### Data excerpts:

theorem hoCheckDone_same {s : State} (p : Nat)
    (hp : Sub (allow [.evt, .dpds, .marks] [.evtRpt]) m) (h : Same m s0 s) :
    Same m s0 (hoCheckDone s p) := by
  unfold hoCheckDone
  repeat' first
    | (with_reducible assumption) | (with_reducible refine Sub.trans ?_ hp; decide) | (with_reducible apply refuseHo_same)
    | (with_reducible apply State_setDpd_same) | (with_reducible apply setStale_same) | (with_reducible apply same_ite)

theorem jobRequestCapture_same {s : State} (p : Nat)
    (hp : Sub (allow [.clk, .stats, .evt, .cvt, .air] [.capStat, .evtRpt]) m) (h : Same m s0 s) :
    Same m s0 (jobRequestCapture s p) := by
  unfold jobRequestCapture
  repeat' first
    | (with_reducible assumption) | (with_reducible refine Sub.trans ?_ hp; decide) | (with_reducible apply startVisit_same)
    | (with_reducible apply openCapture_same) | (with_reducible apply reachCount_same) | (with_reducible apply same_ite)

theorem requestHo_same {s : State} (p : Nat)
    (hp : Sub (allow [.evt, .dpds] [.evtRpt]) m) (h : Same m s0 s) :
    Same m s0 (requestHo s p) := by
  unfold requestHo
  repeat' first
    | (with_reducible assumption) | (with_reducible refine Sub.trans ?_ hp; decide) | (with_reducible apply refuseHo_same)
    | (with_reducible apply State_setDpd_same) | (with_reducible apply same_ite)

theorem staleAndPending_same {s : State} (p : Nat) (cause : Nat)
    (hp : Sub (allow [.evt, .dpds, .disp, .marks] [.evtRpt]) m) (h : Same m s0 s) :
    Same m s0 (staleAndPending s p cause) := by
  unfold staleAndPending
  repeat' first
    | (with_reducible assumption) | (with_reducible refine Sub.trans ?_ hp; decide) | (with_reducible apply makePending_same)
    | (with_reducible apply setStale_same)

theorem thermalUpdate_same {s : State} (p : Nat) (msq : Nat) (mabs : Nat)
    (hp : Sub (allow [.evt, .dpds, .marks] [.evtRpt]) m) (h : Same m s0 s) :
    Same m s0 (thermalUpdate s p msq mabs) := by
  unfold thermalUpdate
  repeat' first
    | (with_reducible assumption) | (with_reducible refine Sub.trans ?_ hp; decide) | (with_reducible apply State_setDpd_same)
    | (with_reducible apply setStale_same) | (with_reducible apply same_ite)

end Sys2Proof.Machine
end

### Aim of the exercise:
Print the records again, exactly as they stand above.

### Reply:
theorem hoCheckDone_same {s : State} (p : Nat)
    (hp : Sub (allow [.evt, .dpds, .marks] [.evtRpt]) m) (h : Same m s0 s) :
    Same m s0 (hoCheckDone s p) := by
  unfold hoCheckDone
  repeat' first
    | (with_reducible assumption) | (with_reducible refine Sub.trans ?_ hp; decide) | (with_reducible apply refuseHo_same)
    | (with_reducible apply State_setDpd_same) | (with_reducible apply setStale_same) | (with_reducible apply same_ite)

theorem jobRequestCapture_same {s : State} (p : Nat)
    (hp : Sub (allow [.clk, .stats, .evt, .cvt, .air] [.capStat, .evtRpt]) m) (h : Same m s0 s) :
    Same m s0 (jobRequestCapture s p) := by
  unfold jobRequestCapture
  repeat' first
    | (with_reducible assumption) | (with_reducible refine Sub.trans ?_ hp; decide) | (with_reducible apply startVisit_same)
    | (with_reducible apply openCapture_same) | (with_reducible apply reachCount_same) | (with_reducible apply same_ite)

theorem requestHo_same {s : State} (p : Nat)
    (hp : Sub (allow [.evt, .dpds] [.evtRpt]) m) (h : Same m s0 s) :
    Same m s0 (requestHo s p) := by
  unfold requestHo
  repeat' first
    | (with_reducible assumption) | (with_reducible refine Sub.trans ?_ hp; decide) | (with_reducible apply refuseHo_same)
    | (with_reducible apply State_setDpd_same) | (with_reducible apply same_ite)

theorem staleAndPending_same {s : State} (p : Nat) (cause : Nat)
    (hp : Sub (allow [.evt, .dpds, .disp, .marks] [.evtRpt]) m) (h : Same m s0 s) :
    Same m s0 (staleAndPending s p cause) := by
  unfold staleAndPending
  repeat' first
    | (with_reducible assumption) | (with_reducible refine Sub.trans ?_ hp; decide) | (with_reducible apply makePending_same)
    | (with_reducible apply setStale_same)

theorem thermalUpdate_same {s : State} (p : Nat) (msq : Nat) (mabs : Nat)
    (hp : Sub (allow [.evt, .dpds, .marks] [.evtRpt]) m) (h : Same m s0 s) :
    Same m s0 (thermalUpdate s p msq mabs) := by
  unfold thermalUpdate
  repeat' first
    | (with_reducible assumption) | (with_reducible refine Sub.trans ?_ hp; decide) | (with_reducible apply State_setDpd_same)
    | (with_reducible apply setStale_same) | (with_reducible apply same_ite)

end Sys2Proof.Machine
end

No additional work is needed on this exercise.